Posted: 2024-09-26 04:33:20

The Amazing Race, the American reality colossus that began in 2001, is currently in its 36th season – a 37th is scheduled for next year. The local version, Amazing Race Australia, is in its eighth – or its fifth if you consider the current iteration hosted by Beau Ryan to be a separate show from the first domestic stab with Grant Bowler. Versions have also been produced in Israel, Vietnam, China, the Philippines, Canada, Norway, France, Brazil, Ukraine, Finland and more.

All this puts The Amazing Race among the very elite of reality TV franchises: successful enough to spawn both myriad international versions and plenty of copycats. Given how expensive it is to send dozens of people – with their own camera crews – around the world once or twice a year, the show has to have been a serious hit to keep justifying the cost. But obvious success aside, there is a strong case to be made that Race is, in terms of entertainment value, viewing satisfaction, and the exquisite art and craft of reality program-making, the best reality show ever to grace our screens.

The Amazing Race Celebrity Edition: still finding new places to visit.

The Amazing Race Celebrity Edition: still finding new places to visit.

For a start, the AR concept has built into it the presence of spectacular locations.
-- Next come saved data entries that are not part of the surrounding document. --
-- ==== Sys2Proof/Machine/Flags.lean ====
section
/-! DEFINITION. Flag computations: the factor bits and attention of station cells (R158, R159), the indications of a printer
status byte (R108), and the numbering of named values (10.6). -/

namespace Sys2Proof.Machine

/-! ### Factors (10.6 gives each one's bit) -/

abbrev kfHoldExpired : FactorSet := 0x0001
abbrev kfUncollected : FactorSet := 0x0002
abbrev kfTerminalFault : FactorSet := 0x0004
abbrev kfCardPresented : FactorSet := 0x0008
abbrev kfLateApproval : FactorSet := 0x0010
abbrev kfLateOverflow : FactorSet := 0x0020
abbrev kfPrinterAbsent : FactorSet := 0x0040
abbrev kfPrinterStalled : FactorSet := 0x0080
abbrev kfPaperLow : FactorSet := 0x0100
abbrev cfRedeemed : FactorSet := 0x0001
abbrev cfRefused : FactorSet := 0x0002
abbrev ffContextLow : FactorSet := 0x0001
abbrev ffShowClosed : FactorSet := 0x0002
abbrev ffShowEnded : FactorSet := 0x0004
abbrev ffBoardFault : FactorSet := 0x0008

/-- SENSE0 to SENSE3 are bits 9 to 12 of a kiosk cell. -/
def kfSense (line : Nat) : FactorSet := BitVec.ofNat 16 (2 ^ (9 + line))

/-- The bits that name a factor of a kind of cell (R158, 10.6). -/
def namedFactors : CellId → FactorSet
  | .kiosk _ => 0x1FFF
  | .counter _ => 0x0003
  | .foyer => 0x000F

/-- R159: a cell draws attention while its factor set holds a factor that is not in its mask. -/
def draws (factors mask : FactorSet) : Bool := factors &&& ~~~mask != 0

/-! ### Printer status (R108; bit layout in 10.6) -/

def stPresence (b : Byte) : Bool := b.getLsbD 7
def stFault (b : Byte) : Bool := b.getLsbD 6
def stCutDone (b : Byte) : Bool := b.getLsbD 5
def stHeadOpen (b : Byte) : Bool := b.getLsbD 4
def stPaperOut (b : Byte) : Bool := b.getLsbD 3
def stPaperLow (b : Byte) : Bool := b.getLsbD 2
def stBusy (b : Byte) : Bool := b.getLsbD 1
def stReady (b : Byte) : Bool := b.getLsbD 0

/-- R121: the stall cause a status byte shows: the first of FAULT, HEAD_OPEN and PAPER_OUT; presence clear shows none. -/
def shownCause (b : Byte) : Option StallCause :=
  if !stPresence b then none
  else if stFault b then some .fault
  else if stHeadOpen b then some .headOpen
  else if stPaperOut b then some .paperOut
  else none

/-- R108: a status byte allows a data byte when it is present, ready, not busy and shows no stall cause. -/
def allowsByte (b : Byte) : Bool := stPresence b && stReady b && !stBusy b && (shownCause b).isNone

/-- R119: whether the last status byte allows a data byte. -/
def lastAllows : Option Byte → Bool
  | some b => allowsByte b
  | none => false

/-! ### Named values, numbered from 0 in the order of their defining tables (10.6) -/

def resultByte : ResultCode → Byte
  | .ok => 0x00 | .withdrawn => 0x01 | .badKind => 0x02 | .badParameter => 0x03 | .notConfigured => 0x04
  | .clockUnset => 0x05 | .wrongState => 0x06 | .basketBusy => 0x07
  | .noContext => 0x08 | .noShow => 0x09 | .saleClosed => 0x0A | .seatTaken => 0x0B | .seatBlocked => 0x0C
  | .gapLeft => 0x0D | .basketFull => 0x0E | .poolFull => 0x0F
  | .tableFull => 0x10 | .salesFull => 0x11 | .sequenceSpent => 0x12
  | .overCeiling => 0x13 | .terminalFault => 0x14 | .declined => 0x15 | .cancelled => 0x16 | .timedOut => 0x17
  | .unresolved => 0x18 | .tooLate => 0x19
  | .queueFull => 0x1A | .templateInUse => 0x1B | .printerAbsent => 0x1C
  | .showStarted => 0x1D | .unknownSale => 0x1E | .stationService => 0x1F

def slotStateNum : SlotState → Nat
  | .free => 0 | .posted => 1 | .taken => 2 | .done => 3

def showStateNum : ShowState → Nat
  | .empty => 0 | .loaded => 1 | .onSale => 2 | .closed => 3 | .ended => 4

def seatStateNum : SeatState → Nat
  | .free => 0 | .held => 1 | .sold => 2 | .blocked => 3

def basketStateNum : BasketState → Nat
  | .free => 0 | .selecting => 1 | .paying => 2 | .unresolved => 3 | .printing => 4 | .collect => 5 | .closed => 6
  | .expired => 7 | .abandoned => 8

def payOutcomeNum : PayOutcome → Nat
  | .approved => 0 | .declined => 1 | .cancelled => 2 | .timedOut => 3 | .unresolved => 4

def lineStateNum : LineState → Nat
  | .down => 0 | .idle => 1 | .authorizing => 2 | .aborting => 3 | .reversing => 4 | .fault => 5

def payPhaseNum : PayPhase → Nat
  | .awaitAck => 0 | .authorizing => 1 | .aborting => 2 | .closed => 3

def abortCauseNum : AbortCause → Nat
  | .customer => 0 | .timeout => 1

def printerStateNum : PrinterState → Nat
  | .absent => 0 | .ready => 1 | .streaming => 2 | .finishing => 3 | .stalled => 4

def stallCauseNum : StallCause → Nat
  | .paperOut => 0 | .headOpen => 1 | .fault => 2 | .cutTimeout => 3 | .absence => 4

def itemKindNum : ItemKind → Nat
  | .ticket => 0 | .slip => 1 | .receipt => 2

def itemStateNum : ItemState → Nat
  | .queued => 0 | .printing => 1 | .incomplete => 2

def voucherStateNum : VoucherState → Nat
  | .pending => 0 | .active => 1 | .redeemed => 2 | .voided => 3

def conditionNum : Condition → Nat
  | .service => 0 | .stalled => 1 | .selecting => 2 | .paying => 3 | .printing => 4 | .collect => 5 | .wait => 6
  | .greet => 7 | .idle => 8

def showingNum : Showing → Nat
  | .idle => 0 | .redeemed => 1 | .alreadyUsed => 2 | .notPaid => 3 | .voided => 4 | .expired => 5 | .unknown => 6
  | .badCode => 7

/-- The answers of R142, numbered in the order its table gathers them. -/
def answerNum (a : Showing) : Nat := showingNum a - 1

/-- 10.6, R164: the sources are numbered from 0 in the order of R164's list, (1) to (4), which is no table: DESIGN CHOICE (log entry 50). -/
def lampSourceNum : LampSource → Nat
  | .follow => 0 | .override => 1 | .binding => 2 | .off => 3

/-- 10.6: the byte of a lamp function. -/
def functionByte : LampFunction → Byte
  | .off => 0x00 | .on => 0x01 | .pattern n => BitVec.ofNat 8 (0x10 + n) | .follow k => BitVec.ofNat 8 (0x20 + k)

def filterWidthNum : FilterWidth → Nat
  | .off => 0 | .ms2 => 1 | .ms8 => 2 | .ms32 => 3

def edgeSelectNum : EdgeSelect → Nat
  | .none => 0 | .rising => 1 | .falling => 2 | .both => 3

/-- R160 lists the levels as asserted, released. -/
def levelNum (asserted : Bool) : Nat := if asserted then 0 else 1

/-- R8 lists the gap rule as on, off. -/
def gapRuleNum (on : Bool) : Nat := if on then 0 else 1

end Sys2Proof.Machine
end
On Survivor, they may spend time on pretty beaches, and on Masterchef they take some nice little trips to picturesque spots, but only The Amazing Race flits, in every episode, from incredible place to incredible place, taking in a dizzying array of glorious historical monuments, dazzling buildings, gob-smacking natural wonders and all-round gorgeous landscapes both urban and rural. The fact that in its 36th season the show is still visiting new countries, and finding new places to go and things to do in the ones they return to, is testament to the wondrous variety that our world has to offer, both in terms of its natural formation and the impressive things that humans have built on it.
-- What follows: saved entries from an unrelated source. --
/-- The laws over seats (R22, R27, R145) and vouchers (R128, R130), with what the show and basket units keep for them. -/
structure HouseLaw (s : State) : Prop where
  shows : s.showUnit.shows.length = 48
  baskets : s.basketUnit.baskets.length = 24
  canonical : Canonical s
  /-- R22: a cell has an owner exactly while it is HELD or SOLD -/
  owned : ∀ c, (seatAt s c).owner ≠ none ↔ ((seatAt s c).state = .held ∨ (seatAt s c).state = .sold)
  /-- R13: ranges lie in the pool and do not meet; a show without a range has no seats -/
  pool : ∀ n < 48, Allocated s n → (showAt s n).seatBase + (showAt s n).seatCount ≤ 16384
  apart : ∀ n < 48, ∀ m < 48, n ≠ m → Allocated s n → Allocated s m → ∀ c, InRange s n c → ¬ InRange s m c
  unallocated : ∀ n < 48, ¬ Allocated s n → (showAt s n).seatCount = 0
  /-- R14: a loading is of an EMPTY show, with a map as long as its range -/
  loadings : ∀ l ∈ s.showUnit.loadings, l.sh < 48 ∧ (showAt s l.sh).state = .empty ∧ l.map.length = (showAt s l.sh).seatCount
  loadingOnce : (s.showUnit.loadings.map Loading.sh).Nodup
  /-- R16: a removal is of an ENDED show that no context in use names -/
  removals : ∀ x ∈ s.showUnit.removals, x.sh < 48 ∧ (showAt s x.sh).state = .ended ∧
    ∀ c ∈ s.basketUnit.baskets, c.state = .free ∨ c.sh ≠ x.sh
  removalOnce : (s.showUnit.removals.map Removal.sh).Nodup
  /-- R27: the counts are the numbers of cells, until the range of a show being dropped has been cleared -/
  counts : ∀ n < 48, (showAt s n).state ≠ .empty → (∀ x ∈ s.showUnit.removals, x.sh = n → x.step ≠ .finish) →
    let w := showAt s n
    w.free = cellsIn s n .free ∧ w.held = cellsIn s n .held ∧ w.sold = cellsIn s n .sold ∧ w.blocked = cellsIn s n .blocked ∧
    w.free + w.held + w.sold + w.blocked = w.seatCount
  /-- R22: the seats of a selling basket are HELD by it, and every HELD cell is such a seat -/
  listed : ∀ b < 24, let c := basketAt s b
    Selling c → c.sh < 48 ∧ (showAt s c.sh).state ≠ .empty ∧ c.seats.Nodup ∧
      ∀ i ∈ c.seats, i < (showAt s c.sh).seatCount ∧ (seatOf s c.sh i).state = .held ∧ (seatOf s c.sh i).owner = some b
  held : ∀ cell, (seatAt s cell).state = .held → ∃ b < 24, Selling (basketAt s b) ∧ (seatAt s cell).owner = some b ∧
    ∃ i ∈ (basketAt s b).seats, cell = (showAt s (basketAt s b).sh).seatBase + i
  calls : ∀ b < 24, (basketAt s b).call ≠ none → (basketAt s b).state = .selecting
  releases : ∀ b < 24, ∀ slot list, (basketAt s b).call = some (.release slot list) →
    list.Nodup ∧ ∀ i ∈ list, i ∈ (basketAt s b).seats
  /-- R128: the vouchers of a selling basket are PENDING and its own, and every PENDING entry is such a voucher -/
  vouchers : ∀ b < 24, let c := basketAt s b
    Selling c → c.vouchers.Nodup ∧
      ∀ i ∈ c.vouchers, (voucherAt s i).state = some .pending ∧ (voucherAt s i).owner = some b ∧ (voucherAt s i).sh = c.sh
  pendings : ∀ i, (voucherAt s i).state = some .pending → ∃ b < 24, Selling (basketAt s b) ∧ (voucherAt s i).owner = some b ∧
    i ∈ (basketAt s b).vouchers
  /-- R127, R130: the table has 1,024 entries, each in the chain of its bucket, and no two carry the same code -/
  table : ∀ i, 1024 ≤ i → voucherAt s i = Voucher.empty
  chains : ∀ bucket < 256, ∃ l, ChainOf s bucket l
  codes : ∀ i j, (voucherAt s i).state ≠ none → (voucherAt s j).state ≠ none → (voucherAt s i).code = (voucherAt s j).code → i = j
  /-- R145: a sale's SOLD cells lie in its show's range and are as many as its seat count, none once it is REFUNDED -/
  sold : ∀ c serial, (seatAt s c).state = .sold → (seatAt s c).owner = some serial → serial < s.salesUnit.nextSerial ∧
    ∀ e ∈ s.salesUnit.sales, e.2.serial = serial → InRange s e.2.sh c
  sales : ∀ e ∈ s.salesUnit.sales, e.2.sh < 48 ∧ (showAt s e.2.sh).state ≠ .empty ∧
    (∀ x ∈ s.showUnit.removals, x.sh = e.2.sh → x.step = .sales) ∧
    ((∀ f ∈ s.salesUnit.refunds, f.serial ≠ e.2.serial) →
      cellsSold s e.2.serial = if e.2.refunded then 0 else e.2.seatCount)
  /-- R151: a refund is of a SOLD record; its cells are SOLD until they have been freed -/
  refunds : ∀ f ∈ s.salesUnit.refunds, ∃ e ∈ s.salesUnit.sales, e.2.serial = f.serial ∧ e.2.refunded = false ∧
    cellsSold s f.serial = if f.seatsFreed = none then e.2.seatCount else 0
  refundOnce : (s.salesUnit.refunds.map Refund.serial).Nodup
  /-- R128: an ACTIVE voucher is owned by a sale of its show that stands SOLD, until the removal of the show, whose records have gone,
  takes its vouchers (R138) -/
  actives : ∀ i, (voucherAt s i).state = some .active →
    (∃ e ∈ s.salesUnit.sales, (voucherAt s i).owner = some e.2.serial ∧ e.2.sh = (voucherAt s i).sh ∧ e.2.refunded = false) ∨
    ∃ x ∈ s.showUnit.removals, x.sh = (voucherAt s i).sh ∧ x.step = .vouchers
  /-- R137: once the voucher step of a refund has been made, no voucher of its sale is ACTIVE -/
  voided : ∀ f ∈ s.salesUnit.refunds, f.vouchers ≠ none →
    ∀ i, (voucherAt s i).state = some .active → (voucherAt s i).owner ≠ some f.serial

/-- R48, R163, R164: what is derived in the station cells stands as its rule gives it. A kiosk's current basket is one of its own, from
SELECTING to COLLECT; its condition is the first row of R163's table that applies; each lamp's function in force is that of its
follow line, else of its override, else of the binding its station's condition or showing has for its colour. -/
structure StationLaw (s : State) : Prop where
  currents : ∀ k < 12, ∀ b, (kioskAt s k).current = some b → b < 24 ∧ (basketAt s b).kiosk = k ∧
    (Selling (basketAt s b) ∨ (basketAt s b).state = .printing ∨ (basketAt s b).state = .collect)
  conditions : ∀ k < 12,
    let c := kioskAt s k
    let printer := (printerAt s k).state
    c.condition =
      if c.service = true then .service
      else if printer = .stalled ∨ printer = .absent then .stalled
      else match c.current.map (fun b => (basketAt s b).state) with
        | some .selecting => .selecting
        | some .paying => .paying
        | some .unresolved => .paying
        | some .printing => .printing
        | some .collect => .collect
        | some _ => .idle
        | none =>
          if s.station.foyer.low = true then .wait else if (senseAt s k 0).accepted = true then .greet else .idle
  lamps : ∀ l : LampId,
    let x := lampAt s l
    (∀ line, x.follow = some line → x.function = .follow line ∧ x.source = .follow) ∧
    (∀ f d, x.follow = none → x.override = some (f, d) → x.function = f ∧ x.source = .override) ∧
    (∀ e : Binding, x.follow = none → x.override = none →
      (match l with
        | .kiosk k _ => s.station.kioskBindings[conditionNum (kioskAt s k).condition]? = some e
        | .counter m _ => s.station.counterBindings[showingNum (counterAt s m).showing]? = some e) →
      x.function = (match l with
        | .kiosk _ .green => e.green
        | .kiosk _ .red => e.red
        | .counter _ .green => e.green
        | .counter _ .red => e.red) ∧ x.source = .binding)

/-! ### Terms of the statements -/

/-- R176: the request `r`, of kind `k`, is the oldest handed to its owner and not yet taken. -/
abbrev Handed (k : RequestKind) (r : Request) (s : State) : Prop := nextHanded (ownerOf k) s = some r ∧ r.kind = k

/-- The state once its owner has taken a request from those handed over. -/
def taken (r : Request) (s : State) : State := { s with board := { s.board with handed := s.board.handed.erase r } }

/-- 10.5: the result codes 00h to 1Fh, in code order. -/
def codesInOrder : List ResultCode :=
  [.ok, .withdrawn, .badKind, .badParameter, .notConfigured, .clockUnset, .wrongState, .basketBusy,
   .noContext, .noShow, .saleClosed, .seatTaken, .seatBlocked, .gapLeft, .basketFull, .poolFull,
   .tableFull, .salesFull, .sequenceSpent, .overCeiling, .terminalFault, .declined, .cancelled, .timedOut, .unresolved, .tooLate,
   .queueFull, .templateInUse, .printerAbsent, .showStarted, .unknownSale, .stationService]

/-- R181: the message sent at an event that sends one, under the notice enable. -/
def message (enable : Bool) : List Output := if enable then [.interrupt] else []

/-- R157, R159: one station cell with its factor set and mask replaced, under its change count; every other field of the units
stays. -/
def cellWritten (cell : CellId) (factors mask : FactorSet) (u : StationUnit) : StationUnit :=
  match cell with
  | .kiosk k =>
    let c := u.kiosks.getD k (.atLevels [])
    { u with kiosks := u.kiosks.set k { c with factors := factors, mask := mask, changes := bump c.changes } }
  | .counter m =>
    let c := u.counters.getD m .initial
    { u with counters := u.counters.set m { c with factors := factors, mask := mask, changes := bump c.changes } }
  | .foyer => { u with foyer := { u.foyer with factors := factors, mask := mask, changes := bump u.foyer.changes } }

/-! ### Places of the memory window (R172, 10.6) -/

/-- A byte the host may write: the parameters, host tag and kind of a slot, and staging. -/
abbrev storedPlace (a : Nat) : Prop := (a < 0x2000 ∧ a % 128 < 0x5B) ∨ (0x8000 ≤ a ∧ a < 0xA000)

/-- A byte of a slot's state word. -/
abbrev guardedPlace (a : Nat) : Prop := a < 0x2000 ∧ 0x7C ≤ a % 128

/-- A byte of a station cell's mask. -/
abbrev maskPlace (a : Nat) : Prop :=
  (0x2800 ≤ a ∧ a < 0x3400 ∧ (a % 256 = 6 ∨ a % 256 = 7)) ∨ (0x3400 ≤ a ∧ a < 0x3600 ∧ a % 128 = 9) ∨ a = 0x3603

/-- A byte of a station cell's acknowledge field. -/
abbrev ackPlace (a : Nat) : Prop :=
  (0x2800 ≤ a ∧ a < 0x3400 ∧ (a % 256 = 8 ∨ a % 256 = 9)) ∨ (0x3400 ≤ a ∧ a < 0x3600 ∧ a % 128 = 10) ∨ a = 0x3604

/-- Every other byte belongs to the part. -/
abbrev partPlace (a : Nat) : Prop := ¬ storedPlace a ∧ ¬ guardedPlace a ∧ ¬ maskPlace a ∧ ¬ ackPlace a

/-- Two bytes as a factor set, the low one first, and the bytes of one. -/
def twoBytes (lo hi : Byte) : FactorSet := BitVec.ofNat 16 (lo.toNat + 256 * hi.toNat)
def lowByte (w : FactorSet) : Byte := BitVec.ofNat 8 (w.toNat % 256)
def highByte (w : FactorSet) : Byte := BitVec.ofNat 8 (w.toNat / 256)

/-! ### The configuration record (R184, 10.6) -/

/-- R184: the field of a configuration record that begins at an offset holds a structural fault. -/
def faultAt (rec : List Byte) (o : Nat) : Prop :=
  let v := fun (at' n : Nat) => leValue ((rec.drop at').take n)
  (o = 0 ∧ 99 < v 0 1) ∨ (o = 9 ∧ (v 9 3 = 0 ∨ 999999 < v 9 3)) ∨ (o = 12 ∧ 300 < v 12 2) ∨
  (o = 14 ∧ (v 14 1 = 0 ∨ 10 < v 14 1)) ∨ (o = 15 ∧ (v 15 1 = 0 ∨ 6 < v 15 1)) ∨ (o = 16 ∧ 50 < v 16 1) ∨
  (o = 17 ∧ 1 < v 17 1) ∨
  (∃ n < 12, (o = 22 + 3 * n ∧ 4 < v o 1) ∨ (o = 23 + 3 * n ∧ 2 < v o 1) ∨ (o = 24 + 3 * n ∧ v o 1 ≠ 1 ∧ v o 1 ≠ 2)) ∨
  (∃ n < 12, (o = 58 + 2 * n ∧ 3 < v o 1) ∨ (o = 59 + 2 * n ∧ 1 < v o 1)) ∨
  (∃ m < 4, (o = 82 + 4 * m ∧ 4 < v o 1) ∨ (o = 83 + 4 * m ∧ 2 < v o 1) ∨ (o = 84 + 4 * m ∧ v o 1 ≠ 1 ∧ v o 1 ≠ 2) ∨
    (o = 85 + 4 * m ∧ 1 < v o 1)) ∨
  (∃ n < 16, (o = 98 + 32 * n ∧ ∃ b ∈ textOf ((rec.drop o).take 16), ¬ (0x20 ≤ b.toNat ∧ b.toNat ≤ 0x7E)) ∨
    (o = 114 + 32 * n ∧ 20000 < v o 2) ∨ (o = 116 + 32 * n ∧ 31 < v o 1))

/-- A lamp record with another function in force. -/
def lampLike (a b : Lamp) : Prop := a = { b with function := a.function, source := a.source }

/-- R163, R164: a kiosk cell that differs from another only in what is derived (condition, functions in force) and in its
change count. -/
def kioskLike (a b : Kiosk) : Prop :=
  a = { b with condition := a.condition, green := a.green, red := a.red, changes := a.changes } ∧ lampLike a.green b.green ∧
    lampLike a.red b.red

/-- The station units of two states differ only in what is derived in the kiosk cells. -/
def stationLike (t s : State) : Prop :=
  (∀ k, kioskLike (kioskAt t k) (kioskAt s k)) ∧ t.station = { s.station with kiosks := t.station.kiosks }

/-- R50: the run time at which the foyer clock, as it stands, reaches the sale close of a show. -/
def closeAt (s : State) (sh : Nat) : Nat :=
  s.showUnit.runTime + 1000 * (instantSeconds (showAt s sh).start + 60 * (showAt s sh).lateWindow)
    - (1000 * instantSeconds s.showUnit.clock.now + s.showUnit.clock.phase)

/-- R9 to R11: the foyer factors that transitions raise. -/
def raisedBy (moves : List ShowState) : FactorSet :=
  (if ShowState.closed ∈ moves then ffShowClosed else 0) ||| (if ShowState.ended ∈ moves then ffShowEnded else 0)

/-- R3, R6, R9 to R11: every show has made in `t` the transitions due at an instant; of the show records only state and change count
move, the basket unit is told of each leaving of ON_SALE, and of the foyer cell only the factors raised and its change count move. -/
def ShowsMoved (now : Instant) (s t : State) : Prop :=
  (∀ n < 48, showAt t n = { (showAt s n) with
    state := (dueMoves now (showAt s n)).getLastD (showAt s n).state, changes := (showAt t n).changes }) ∧
  (∀ n, n ∈ t.showUnit.leftSale ↔ n ∈ s.showUnit.leftSale ∨ (n < 48 ∧ ShowState.closed ∈ dueMoves now (showAt s n))) ∧
  t.station.foyer = { s.station.foyer with
    factors := s.station.foyer.factors ||| raisedBy ((List.range 48).flatMap (fun n => dueMoves now (showAt s n)))
    changes := t.station.foyer.changes }

/-- The listed seats of a show stand in one state with one owner in `t`, their tiers as in `s`; every other cell is as in `s`. -/
def CellsMoved (sh : Nat) (list : List Nat) (st : SeatState) (owner : Option Nat) (s t : State) : Prop :=
  (∀ i ∈ list, seatAt t ((showAt s sh).seatBase + i) = ⟨st, (seatAt s ((showAt s sh).seatBase + i)).tier, owner⟩) ∧
    ∀ c, (∀ i ∈ list, c ≠ (showAt s sh).seatBase + i) → seatAt t c = seatAt s c

/-- The listed entries are empty in `t`; every other one is as in `s` but for its chain link and change count. -/
def EntriesRemoved (list : List Nat) (s t : State) : Prop :=
  (∀ i ∈ list, voucherAt t i = Voucher.empty) ∧
    ∀ i, i ∉ list → voucherAt t i = { (voucherAt s i) with link := (voucherAt t i).link, changes := (voucherAt t i).changes }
There’s also a cultural element: Race exposes its participants – and by extension, we, the viewers – to a variety of different cultures, even if admittedly in an extremely brief and ephemeral way. Nobody is calling a reality show a comprehensive education in the cultures of the world, but a little glimpse of traditional dances, cuisines, artwork, occupations and customs provides a lovely taste of the world’s flavours. All of this combines to make The Amazing Race more than just a show to watch: it’s also an appetite-whetter for travel, making one’s feet itch and plans for one’s own trip start to percolate in the brain. That’s besides the fact that thanks to the locations chosen, it always just looks marvellous.

And let’s not neglect the importance of the host. Phil Keoghan, the Kiwi who sounds American but is far too laid back and charming to not be from the southern hemisphere, is pure magic: charming, kind, sympathetic and indefatigably human, performing with passion and without pretension, leaves all other reality hosts in the dust – not here the bombast of Ramsay or the smugness of Probst. (It should be mentioned that Beau Ryan, though naturally not in the class of the peerless Keoghan, does a damn fine job on the Australian show too.)

Then there are the tasks themselves: ranging from mind-bending puzzles to physically gruelling chores, from learning to dance to wrangling animals to joining in wrestling matches, transporting goods or eating revolting dishes or diving into icy water, The Amazing Race has dizzying diversity in its challenges that test every aspect of a person’s ingenuity and endurance. The element of choice also means that the contestants’ ability to pick the best task is tested along with their ability to actually do them.

As for the participants: over the years the race has embedded a number of archetypes for fans. There are always the loved-up couple who greet every challenge with patience and outpourings of affection for each other, along with the angry fractious couple who greet every challenge with screaming matches and seemingly imminent break-ups. There are the parent-child teams who use the race as a means to grow closer and gain new appreciation for each other. There are the identical twin teams, and the best friends teams who inexplicably think wearing matching outfits will make them look good on TV. There are the hyper-competitive military personnel and the hyper-egotistical cheerleader-model-influencer couples. There are the good-natured elderly strugglers and the flamboyant young show-offs.

All of them provide their own moments of joy, hilarity, frustration and schadenfreude. That last is important: every reality show needs people whose suffering you can rejoice in, and The Amazing Race always provides the people and ladles on the suffering. There is also the eternal amusement of seeing clueless Westerners battling language barriers and culture shock, not to mention paper maps.